▶ _What you will do_:
Write out exactly the lines below that run from the one containing "theorem eachRing_rubric (g" through the one containing "foldlPair_proj State.trustBySpi g h l s", both included, with no other lines.

Dataset entries:
_ _ _ _
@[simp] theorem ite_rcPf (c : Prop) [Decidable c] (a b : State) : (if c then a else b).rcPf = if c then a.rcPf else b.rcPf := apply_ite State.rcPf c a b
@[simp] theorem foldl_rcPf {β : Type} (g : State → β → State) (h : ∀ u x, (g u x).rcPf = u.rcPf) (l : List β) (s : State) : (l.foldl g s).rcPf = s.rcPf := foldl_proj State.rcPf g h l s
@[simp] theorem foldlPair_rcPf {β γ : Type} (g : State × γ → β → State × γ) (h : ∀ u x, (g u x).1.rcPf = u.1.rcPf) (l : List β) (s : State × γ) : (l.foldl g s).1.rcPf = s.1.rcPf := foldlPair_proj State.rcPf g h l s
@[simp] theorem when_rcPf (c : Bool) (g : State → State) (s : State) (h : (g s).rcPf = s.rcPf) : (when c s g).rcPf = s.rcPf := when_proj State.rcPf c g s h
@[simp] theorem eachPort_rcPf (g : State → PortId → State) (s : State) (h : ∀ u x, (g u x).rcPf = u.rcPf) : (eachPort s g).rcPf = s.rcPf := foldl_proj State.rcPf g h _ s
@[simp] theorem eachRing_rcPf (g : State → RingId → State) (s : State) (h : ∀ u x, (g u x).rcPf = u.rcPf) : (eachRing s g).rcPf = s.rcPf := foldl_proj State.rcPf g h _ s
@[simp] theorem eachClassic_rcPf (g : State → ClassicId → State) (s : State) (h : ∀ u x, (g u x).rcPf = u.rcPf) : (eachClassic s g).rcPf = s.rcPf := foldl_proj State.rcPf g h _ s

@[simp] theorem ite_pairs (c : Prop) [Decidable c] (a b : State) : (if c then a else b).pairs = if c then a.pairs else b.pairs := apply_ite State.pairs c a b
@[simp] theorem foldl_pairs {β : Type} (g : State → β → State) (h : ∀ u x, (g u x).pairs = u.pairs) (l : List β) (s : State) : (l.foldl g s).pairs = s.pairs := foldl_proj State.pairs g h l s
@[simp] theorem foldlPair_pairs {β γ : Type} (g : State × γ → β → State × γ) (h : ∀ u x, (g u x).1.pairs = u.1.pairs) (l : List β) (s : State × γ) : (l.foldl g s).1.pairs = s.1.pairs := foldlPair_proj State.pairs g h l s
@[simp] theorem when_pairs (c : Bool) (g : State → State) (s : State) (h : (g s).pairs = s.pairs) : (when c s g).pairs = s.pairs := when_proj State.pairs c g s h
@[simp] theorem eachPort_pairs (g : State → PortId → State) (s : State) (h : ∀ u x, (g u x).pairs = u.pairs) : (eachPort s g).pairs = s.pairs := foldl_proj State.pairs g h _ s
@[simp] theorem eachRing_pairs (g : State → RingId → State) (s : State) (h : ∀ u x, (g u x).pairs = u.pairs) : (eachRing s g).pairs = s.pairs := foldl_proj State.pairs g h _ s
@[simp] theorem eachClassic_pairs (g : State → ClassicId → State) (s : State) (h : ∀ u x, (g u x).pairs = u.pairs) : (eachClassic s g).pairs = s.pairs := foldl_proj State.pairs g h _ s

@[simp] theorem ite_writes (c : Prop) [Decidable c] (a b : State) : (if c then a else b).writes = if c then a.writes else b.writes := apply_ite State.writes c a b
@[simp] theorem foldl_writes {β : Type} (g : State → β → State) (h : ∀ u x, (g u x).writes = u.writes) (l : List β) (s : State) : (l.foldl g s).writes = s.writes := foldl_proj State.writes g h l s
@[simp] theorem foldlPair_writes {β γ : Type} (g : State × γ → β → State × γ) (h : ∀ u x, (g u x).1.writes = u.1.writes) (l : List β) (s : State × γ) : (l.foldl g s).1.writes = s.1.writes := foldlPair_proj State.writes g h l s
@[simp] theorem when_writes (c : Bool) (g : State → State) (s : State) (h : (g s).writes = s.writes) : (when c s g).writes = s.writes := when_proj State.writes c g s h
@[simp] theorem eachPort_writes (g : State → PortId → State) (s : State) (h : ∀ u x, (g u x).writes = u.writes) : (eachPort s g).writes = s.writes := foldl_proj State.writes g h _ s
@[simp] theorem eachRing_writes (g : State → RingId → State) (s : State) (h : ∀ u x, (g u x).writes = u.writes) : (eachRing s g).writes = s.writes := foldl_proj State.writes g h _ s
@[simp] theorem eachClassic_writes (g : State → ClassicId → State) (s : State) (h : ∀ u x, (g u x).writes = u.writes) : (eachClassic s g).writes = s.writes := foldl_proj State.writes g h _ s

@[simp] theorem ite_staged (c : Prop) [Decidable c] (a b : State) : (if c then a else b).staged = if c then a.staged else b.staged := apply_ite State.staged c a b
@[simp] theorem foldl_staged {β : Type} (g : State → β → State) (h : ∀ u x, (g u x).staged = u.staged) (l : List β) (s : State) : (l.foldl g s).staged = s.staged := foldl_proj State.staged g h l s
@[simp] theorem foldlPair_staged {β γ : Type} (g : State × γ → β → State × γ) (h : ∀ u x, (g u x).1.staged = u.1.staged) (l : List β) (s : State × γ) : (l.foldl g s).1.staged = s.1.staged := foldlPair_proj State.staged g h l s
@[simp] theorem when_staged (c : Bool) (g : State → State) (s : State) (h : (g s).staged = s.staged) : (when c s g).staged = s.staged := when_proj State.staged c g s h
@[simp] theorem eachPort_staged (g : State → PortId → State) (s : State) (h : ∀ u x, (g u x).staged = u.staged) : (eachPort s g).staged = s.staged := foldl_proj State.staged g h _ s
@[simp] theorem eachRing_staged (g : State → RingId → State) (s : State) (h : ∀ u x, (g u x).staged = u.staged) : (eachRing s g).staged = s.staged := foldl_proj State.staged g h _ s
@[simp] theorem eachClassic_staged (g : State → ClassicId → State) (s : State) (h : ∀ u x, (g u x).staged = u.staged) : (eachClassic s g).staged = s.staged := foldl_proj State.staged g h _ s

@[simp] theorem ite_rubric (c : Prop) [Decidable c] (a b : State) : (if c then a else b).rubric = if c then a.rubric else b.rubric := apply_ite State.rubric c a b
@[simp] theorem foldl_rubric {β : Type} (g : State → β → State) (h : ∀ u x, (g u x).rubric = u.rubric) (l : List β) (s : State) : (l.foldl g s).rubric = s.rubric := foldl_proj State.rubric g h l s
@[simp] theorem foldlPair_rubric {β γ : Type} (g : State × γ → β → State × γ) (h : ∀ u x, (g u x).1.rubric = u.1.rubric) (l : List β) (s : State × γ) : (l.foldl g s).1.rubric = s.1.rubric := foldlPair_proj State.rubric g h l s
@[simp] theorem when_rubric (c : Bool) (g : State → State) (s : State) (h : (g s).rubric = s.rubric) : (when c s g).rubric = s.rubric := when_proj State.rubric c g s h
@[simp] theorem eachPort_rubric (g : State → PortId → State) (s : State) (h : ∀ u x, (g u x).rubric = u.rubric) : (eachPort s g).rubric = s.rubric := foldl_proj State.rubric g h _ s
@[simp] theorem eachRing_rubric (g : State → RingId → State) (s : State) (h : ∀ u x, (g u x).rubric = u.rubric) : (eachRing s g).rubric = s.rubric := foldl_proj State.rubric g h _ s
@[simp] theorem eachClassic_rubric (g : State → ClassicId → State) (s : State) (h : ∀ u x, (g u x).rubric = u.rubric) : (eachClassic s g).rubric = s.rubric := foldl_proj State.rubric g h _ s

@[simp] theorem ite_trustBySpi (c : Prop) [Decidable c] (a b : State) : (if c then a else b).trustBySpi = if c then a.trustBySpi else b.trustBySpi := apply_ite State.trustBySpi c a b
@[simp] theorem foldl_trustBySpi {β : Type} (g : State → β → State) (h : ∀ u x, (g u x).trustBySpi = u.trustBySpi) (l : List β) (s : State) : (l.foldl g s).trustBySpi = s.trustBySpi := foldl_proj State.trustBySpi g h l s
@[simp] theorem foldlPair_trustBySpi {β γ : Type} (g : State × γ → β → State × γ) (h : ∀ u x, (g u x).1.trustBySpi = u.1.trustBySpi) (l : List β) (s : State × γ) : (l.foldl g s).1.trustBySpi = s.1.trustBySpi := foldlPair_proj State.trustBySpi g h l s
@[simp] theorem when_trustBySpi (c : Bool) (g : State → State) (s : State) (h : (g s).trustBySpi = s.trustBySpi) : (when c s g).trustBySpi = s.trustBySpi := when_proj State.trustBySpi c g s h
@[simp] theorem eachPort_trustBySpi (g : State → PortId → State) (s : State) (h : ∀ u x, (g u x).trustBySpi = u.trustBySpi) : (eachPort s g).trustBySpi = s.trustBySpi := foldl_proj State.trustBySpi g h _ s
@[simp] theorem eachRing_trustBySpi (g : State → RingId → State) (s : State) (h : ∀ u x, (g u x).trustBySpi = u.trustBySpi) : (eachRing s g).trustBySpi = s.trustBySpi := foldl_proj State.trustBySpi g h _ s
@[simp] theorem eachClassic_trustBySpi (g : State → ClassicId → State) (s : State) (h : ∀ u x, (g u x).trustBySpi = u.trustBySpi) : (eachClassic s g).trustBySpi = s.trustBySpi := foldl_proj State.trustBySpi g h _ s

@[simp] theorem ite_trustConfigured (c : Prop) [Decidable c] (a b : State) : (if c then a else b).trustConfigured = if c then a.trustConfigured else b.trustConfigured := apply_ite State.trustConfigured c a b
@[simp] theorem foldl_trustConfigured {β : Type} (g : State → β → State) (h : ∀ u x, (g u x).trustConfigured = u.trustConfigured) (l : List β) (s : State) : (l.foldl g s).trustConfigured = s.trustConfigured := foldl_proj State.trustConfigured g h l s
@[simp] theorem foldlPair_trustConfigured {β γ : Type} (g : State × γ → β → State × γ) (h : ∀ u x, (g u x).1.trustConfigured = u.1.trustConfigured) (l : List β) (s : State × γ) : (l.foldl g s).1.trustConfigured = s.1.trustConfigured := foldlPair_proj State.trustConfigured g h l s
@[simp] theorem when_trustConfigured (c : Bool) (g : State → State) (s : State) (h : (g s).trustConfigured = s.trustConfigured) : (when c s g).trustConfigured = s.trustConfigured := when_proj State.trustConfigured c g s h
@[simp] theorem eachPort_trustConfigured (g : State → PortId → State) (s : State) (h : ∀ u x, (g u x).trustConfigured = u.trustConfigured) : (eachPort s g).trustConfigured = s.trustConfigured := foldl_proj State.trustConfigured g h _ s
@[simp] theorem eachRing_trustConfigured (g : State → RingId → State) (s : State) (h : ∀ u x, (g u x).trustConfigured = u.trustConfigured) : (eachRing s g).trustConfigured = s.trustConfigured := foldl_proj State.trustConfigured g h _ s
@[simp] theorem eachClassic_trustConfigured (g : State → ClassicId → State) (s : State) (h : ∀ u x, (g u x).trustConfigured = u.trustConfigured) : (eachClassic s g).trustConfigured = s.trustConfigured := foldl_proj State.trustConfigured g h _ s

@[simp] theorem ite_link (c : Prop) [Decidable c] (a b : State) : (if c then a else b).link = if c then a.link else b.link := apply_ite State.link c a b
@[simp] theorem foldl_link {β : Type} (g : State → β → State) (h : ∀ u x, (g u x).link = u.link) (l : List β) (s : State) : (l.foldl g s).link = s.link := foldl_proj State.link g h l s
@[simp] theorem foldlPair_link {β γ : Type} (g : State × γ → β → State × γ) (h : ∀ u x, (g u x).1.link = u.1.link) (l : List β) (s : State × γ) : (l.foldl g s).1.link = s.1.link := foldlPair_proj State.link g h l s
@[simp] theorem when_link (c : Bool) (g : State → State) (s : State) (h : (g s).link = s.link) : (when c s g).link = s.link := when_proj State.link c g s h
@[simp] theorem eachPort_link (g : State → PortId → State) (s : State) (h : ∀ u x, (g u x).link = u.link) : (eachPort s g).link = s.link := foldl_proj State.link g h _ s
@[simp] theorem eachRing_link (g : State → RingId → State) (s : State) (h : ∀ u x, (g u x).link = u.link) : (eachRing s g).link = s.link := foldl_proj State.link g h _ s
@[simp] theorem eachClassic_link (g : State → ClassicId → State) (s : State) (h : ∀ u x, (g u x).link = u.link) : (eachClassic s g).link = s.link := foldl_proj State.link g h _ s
_ _ _ _
▶ _Completed exercise_:
@[simp] theorem eachRing_rubric (g : State → RingId → State) (s : State) (h : ∀ u x, (g u x).rubric = u.rubric) : (eachRing s g).rubric = s.rubric := foldl_proj State.rubric g h _ s
@[simp] theorem eachClassic_rubric (g : State → ClassicId → State) (s : State) (h : ∀ u x, (g u x).rubric = u.rubric) : (eachClassic s g).rubric = s.rubric := foldl_proj State.rubric g h _ s

@[simp] theorem ite_trustBySpi (c : Prop) [Decidable c] (a b : State) : (if c then a else b).trustBySpi = if c then a.trustBySpi else b.trustBySpi := apply_ite State.trustBySpi c a b
@[simp] theorem foldl_trustBySpi {β : Type} (g : State → β → State) (h : ∀ u x, (g u x).trustBySpi = u.trustBySpi) (l : List β) (s : State) : (l.foldl g s).trustBySpi = s.trustBySpi := foldl_proj State.trustBySpi g h l s
@[simp] theorem foldlPair_trustBySpi {β γ : Type} (g : State × γ → β → State × γ) (h : ∀ u x, (g u x).1.trustBySpi = u.1.trustBySpi) (l : List β) (s : State × γ) : (l.foldl g s).1.trustBySpi = s.1.trustBySpi := foldlPair_proj State.trustBySpi g h l s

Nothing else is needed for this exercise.